The scenario is more common than it seems. Almost 75% of Brazilian companies say they plan to apply AI and machine learning to digital security. But planning controlled use and tolerating uncontrolled use are completely different things, and the latter is happening on a silent scale.

Three warnings for those leading security today

Visibility is not control. Having metrics showing an increase in attacks doesn't mean that the organization sees or blocks everything. It may just mean that noise is growing while part of the risk remains invisible. If Shadow AI governance is not structured, there is a surface of exposure that the dashboard simply doesn't show.

AI without guardrails becomes vulnerability. Using artificial intelligence for defense is necessary. Not using it is already a risk. But putting AI into operation without data security, testing, privacy and compliance controls in place turns the tool into a vector for the next incident. A concrete example: a marketing team that uses generative tools without curation to develop campaigns could be exposing competitive differentials that a competitor accesses before launch.

Governance, culture and third parties are the points of greatest failure. The HLB 2024 report indicates that 37% of organizations have suffered breaches through third parties, and 20% are unsure about the level of security of their partners. In the context of Shadow AI, this external risk is amplified: AI platforms and services that have not undergone a corporate security assessment create loopholes that don't always show up in conventional audits.

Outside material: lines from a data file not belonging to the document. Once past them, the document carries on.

-- ==== Sys2Proof/Laws/State.lean ====
section
/-! SUPPORT. One lemma per field per update of State, and per accessor, each true by rfl: no later proof unfolds a record
update. -/

namespace Sys2Proof.Machine

/-! ### Feeders and ports -/

@[simp] theorem feederGet_set_self {α : Type} (x : PerFeeder α) (f : Feeder) (a : α) : feederGet (feederSet x f a) f = a := by
  cases f <;> rfl

theorem feederGet_set_of_ne {α : Type} (x : PerFeeder α) {f g : Feeder} (h : g ≠ f) (a : α) :
    feederGet (feederSet x f a) g = feederGet x g := by
  cases f <;> cases g <;> first | rfl | exact absurd rfl h

theorem feederGet_set {α : Type} (x : PerFeeder α) (f g : Feeder) (a : α) :
    feederGet (feederSet x f a) g = if g = f then a else feederGet x g := by
  cases f <;> cases g <;> rfl

@[simp] theorem feederSet_get {α : Type} (x : PerFeeder α) (f : Feeder) : feederSet x f (feederGet x f) = x := by
  cases f <;> rfl

@[simp] theorem feederGet_map {α β : Type} (g : α → β) (x : PerFeeder α) (f : Feeder) :
    feederGet (feederMap g x) f = g (feederGet x f) := by cases f <;> rfl

@[simp] theorem portGet_set_self {α : Type} (x : PerPort α) (p : Port) (a : α) : portGet (portSet x p a) p = a := by
  cases p <;> rfl

theorem portGet_set_of_ne {α : Type} (x : PerPort α) {p q : Port} (h : q ≠ p) (a : α) :
    portGet (portSet x p a) q = portGet x q := by
  cases p <;> cases q <;> first | rfl | exact absurd rfl h

theorem portGet_set {α : Type} (x : PerPort α) (p q : Port) (a : α) :
    portGet (portSet x p a) q = if q = p then a else portGet x q := by
  cases p <;> cases q <;> rfl

@[simp] theorem portSet_set {α : Type} (x : PerPort α) (p : Port) (a b : α) : portSet (portSet x p a) p b = portSet x p b := by
  cases p <;> rfl

@[simp] theorem portGet_map {α β : Type} (g : α → β) (x : PerPort α) (p : Port) :
    portGet (portMap g x) p = g (portGet x p) := by cases p <;> rfl

@[simp] theorem feederSet_set {α : Type} (x : PerFeeder α) (f : Feeder) (a b : α) :
    feederSet (feederSet x f a) f b = feederSet x f b := by cases f <;> rfl

/-! ### Fields -/

@[simp] theorem State.setReceiver_powered (s : State) (f : Feeder) (x : Receiver) : (s.setReceiver f x).powered = s.powered := rfl
@[simp] theorem State.setReceiver_ms (s : State) (f : Feeder) (x : Receiver) : (s.setReceiver f x).ms = s.ms := rfl
@[simp] theorem State.setReceiver_time (s : State) (f : Feeder) (x : Receiver) : (s.setReceiver f x).time = s.time := rfl
@[simp] theorem State.setReceiver_timeSet (s : State) (f : Feeder) (x : Receiver) : (s.setReceiver f x).timeSet = s.timeSet := rfl
@[simp] theorem State.setReceiver_key (s : State) (f : Feeder) (x : Receiver) : (s.setReceiver f x).key = s.key := rfl
@[simp] theorem State.setReceiver_receivers (s : State) (f : Feeder) (x : Receiver) : (s.setReceiver f x).receivers = feederSet s.receivers f x := rfl
@[simp] theorem State.setReceiver_protection (s : State) (f : Feeder) (x : Receiver) : (s.setReceiver f x).protection = s.protection := rfl
@[simp] theorem State.setReceiver_breakers (s : State) (f : Feeder) (x : Receiver) : (s.setReceiver f x).breakers = s.breakers := rfl
@[simp] theorem State.setReceiver_sequencers (s : State) (f : Feeder) (x : Receiver) : (s.setReceiver f x).sequencers = s.sequencers := rfl
@[simp] theorem State.setReceiver_holds (s : State) (f : Feeder) (x : Receiver) : (s.setReceiver f x).holds = s.holds := rfl
@[simp] theorem State.setReceiver_fire (s : State) (f : Feeder) (x : Receiver) : (s.setReceiver f x).fire = s.fire := rfl
@[simp] theorem State.setReceiver_bus (s : State) (f : Feeder) (x : Receiver) : (s.setReceiver f x).bus = s.bus := rfl
@[simp] theorem State.setReceiver_hunt (s : State) (f : Feeder) (x : Receiver) : (s.setReceiver f x).hunt = s.hunt := rfl
@[simp] theorem State.setReceiver_log (s : State) (f : Feeder) (x : Receiver) : (s.setReceiver f x).log = s.log := rfl
@[simp] theorem State.setReceiver_store (s : State) (f : Feeder) (x : Receiver) : (s.setReceiver f x).store = s.store := rfl
@[simp] theorem State.setReceiver_image (s : State) (f : Feeder) (x : Receiver) : (s.setReceiver f x).image = s.image := rfl
@[simp] theorem State.setReceiver_ports (s : State) (f : Feeder) (x : Receiver) : (s.setReceiver f x).ports = s.ports := rfl
@[simp] theorem State.setReceiver_restart (s : State) (f : Feeder) (x : Receiver) : (s.setReceiver f x).restart = s.restart := rfl
@[simp] theorem State.setReceiver_pending (s : State) (f : Feeder) (x : Receiver) : (s.setReceiver f x).pending = s.pending := rfl
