-- ==== Sys2Proof/Tests/Slice0.lean ====
section
/-! SUPPORT. Tests: check codes and worked numbers of the manual, the ill-formed terms that WellFormed refuses, single
steps, and for every statement with hypotheses a state and operands that meet them. -/

namespace Sys2Proof.Tests

open Sys2Proof.Machine

-- One theorem is checked after the other: each check in a thread of its own would take a stack of its own.
set_option Elab.async false

/-! ### Builders -/

/-- The state of the tests: State.reset. -/
def st : State := State.reset

/-- A frame of a code for control counter 0. -/
def fr (code : Byte) (payload : List Byte) : Frame := frameBuild code 0 payload

/-- A measurement transfer: eleven bytes and their check code. -/
def transfer (body : List Byte) : List Byte := body ++ u16 (crc16 body).toNat

/-- A line bus frame: its characters and their check. -/
def onWire (body : List Byte) : List Byte := body ++ [crc8 body]

def openContacts : Contacts := { openMade := true, closedMade := false }
def closedContacts : Contacts := { openMade := false, closedMade := true }
def travelContacts : Contacts := { openMade := false, closedMade := false }
def invalidContacts : Contacts := { openMade := true, closedMade := true }

def atMs (s : State) (n : Nat) : State := { s with ms := BitVec.ofNat 32 n }

/-- Change one feeder's blocks. -/
def onBreaker (s : State) (g : Breaker → Breaker) : State := s.setBreaker .f1 (g (s.breaker .f1))
def onSequencer (s : State) (g : Sequencer → Sequencer) : State := s.setSequencer .f1 (g (s.sequencer .f1))
def inSeq (s : State) (q : SeqState) : State := onSequencer s (fun x => { x with state := q })

/-- F1 closed and in service. -/
def closedState : State :=
  inSeq (onBreaker st (fun b => { b with contacts := closedContacts, stableClosed := true })) .inService

def tripOp : TripOp :=
  { purposes := { protection := false, manual := true, hunt := false }, requesters := [.master .station], cause := none
    phase := .pulse, pulseLength := 160, confirmTime := 200, started := 0, cut := none, closedFirst := false }

def closeOp (p : ClosePurpose) (r : Requester) : CloseOp :=
  { purpose := p, requester := r, phase := .pulse, pulseLength := 160, confirmTime := 400, started := 0 }

/-- A request of a code in flight at the Station port. -/
def flying (code : Byte) (s : State) : State := s.setPort .station { s.port .station with slot := .inFlight code }

/-- F1 closed with a trip in its slot, asked for at the Station port. -/
def tripState : State := onBreaker (flying 0x06 closedState) (fun b => { b with slot := .trip tripOp })

/-- F1 open with a close in its slot. -/
def closeState (p : ClosePurpose) (r : Requester) : State :=
  onBreaker (flying 0x07 st) (fun b => { b with slot := .close (closeOp p r) })

def failedTrip : FailedTrip :=
  { purposes := tripOp.purposes, requesters := tripOp.requesters, cause := none, started := 0 }

def hold (o : Owner) (k : HoldKind) (tag : Nat) : Hold :=
  { owner := o, kind := k, tag := tag, reason := 0, expiry := none, stamp := stampZero }

/-- F1's hold list. -/
def holding (s : State) (l : List Hold) : State := s.setHoldTable .f1 { s.holdTable .f1 with list := l }

/-- A hunt on F1 in a state. -/
def hunting (s : State) (h : HuntState) : State :=
  s.setHunt { s.hunt with state := h, feeder := some .f1 }

def waitBlock : HuntBlock := { endBlock with action := .wait, window := 1 }

/-- A hunt on F1 whose current block is block 1, with a change of its engine. -/
def atBlock (s : State) (b : HuntBlock) (g : Hunt → Hunt) : State :=
  inSeq (s.setHunt (g { s.hunt with state := .running, feeder := some .f1, current := 1, memory := b :: s.hunt.memory.tail })) .hunt

/-- A WAIT of one sample whose test looks at TRIP. -/
def tripBlock : HuntBlock := { waitBlock with tests := { waitBlock.tests with trip := true } }

/-- Block 1 of the hunt memory is a WAIT. -/
def withWait (s : State) : State := s.setHunt { s.hunt with memory := waitBlock :: s.hunt.memory.tail }

def entry (src : EntrySource) (k : UnitCommandKind) (ph : EntryPhase) (attempts : Nat) : BusEntry :=
  { source := src, address := 1, kind := k, attempts := attempts, queuedAt := 0, clampWait := false, phase := ph }

/-- The line bus in a state with a queue. -/
def onBus (s : State) (b : BusState) (q : List BusEntry) : State :=
  s.setBus { s.bus with state := b, queue := q }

What to do in practice: an objective guide for security managers

The transition from a reactive stance to a proactive approach requires concrete actions. Some of the most urgent:

  • Map the actual use of AI in the organization. This includes marketing, HR, sales, production and any area that may be using tools without formal IT approval. The inventory needs to exist before any policy.
  • Establish clear policies by data type and context. Sensitive data can only be processed in approved environments, with logs, auditing and a defined data owner. Generative models need environment segregation. Prompt injection and data output controls need to be in place.
  • Integrate AI into the operational security architecture. SIEM, XDR, logs and incident response need to talk to defensive AI tools. Treating AI only as a business project is a mistake that eventually has a cost.
  • Evaluate suppliers that offer or use AI. Privacy, data transfer, sovereignty and compliance risks need to be in the evaluation matrix for partners and suppliers.
  • Build a culture of AI awareness. Employees need to understand that using ChatGPT or any generative tool with corporate data without guidance is not modernization, it's active exposure.

The true indicator of maturity

Effective cybersecurity today is not only measured by the ability not to be attacked. Any sufficiently exposed organization will be targeted at some point. The relevant indicator is something else: the ability to recover quickly, with established governance and with learning incorporated into the process.

Brazil is advancing in security maturity. But it is advancing at a pace that has yet to keep pace with the sophistication of the threats. And the next big risk vector is probably already operating inside organizations, silently, in the form of an AI tool that nobody has approved.

This post was based on an opinion piece published on Crypto ID by Gabriel Loschi, CISO at Foursys, on the occasion of International Cybersecurity Awareness Month.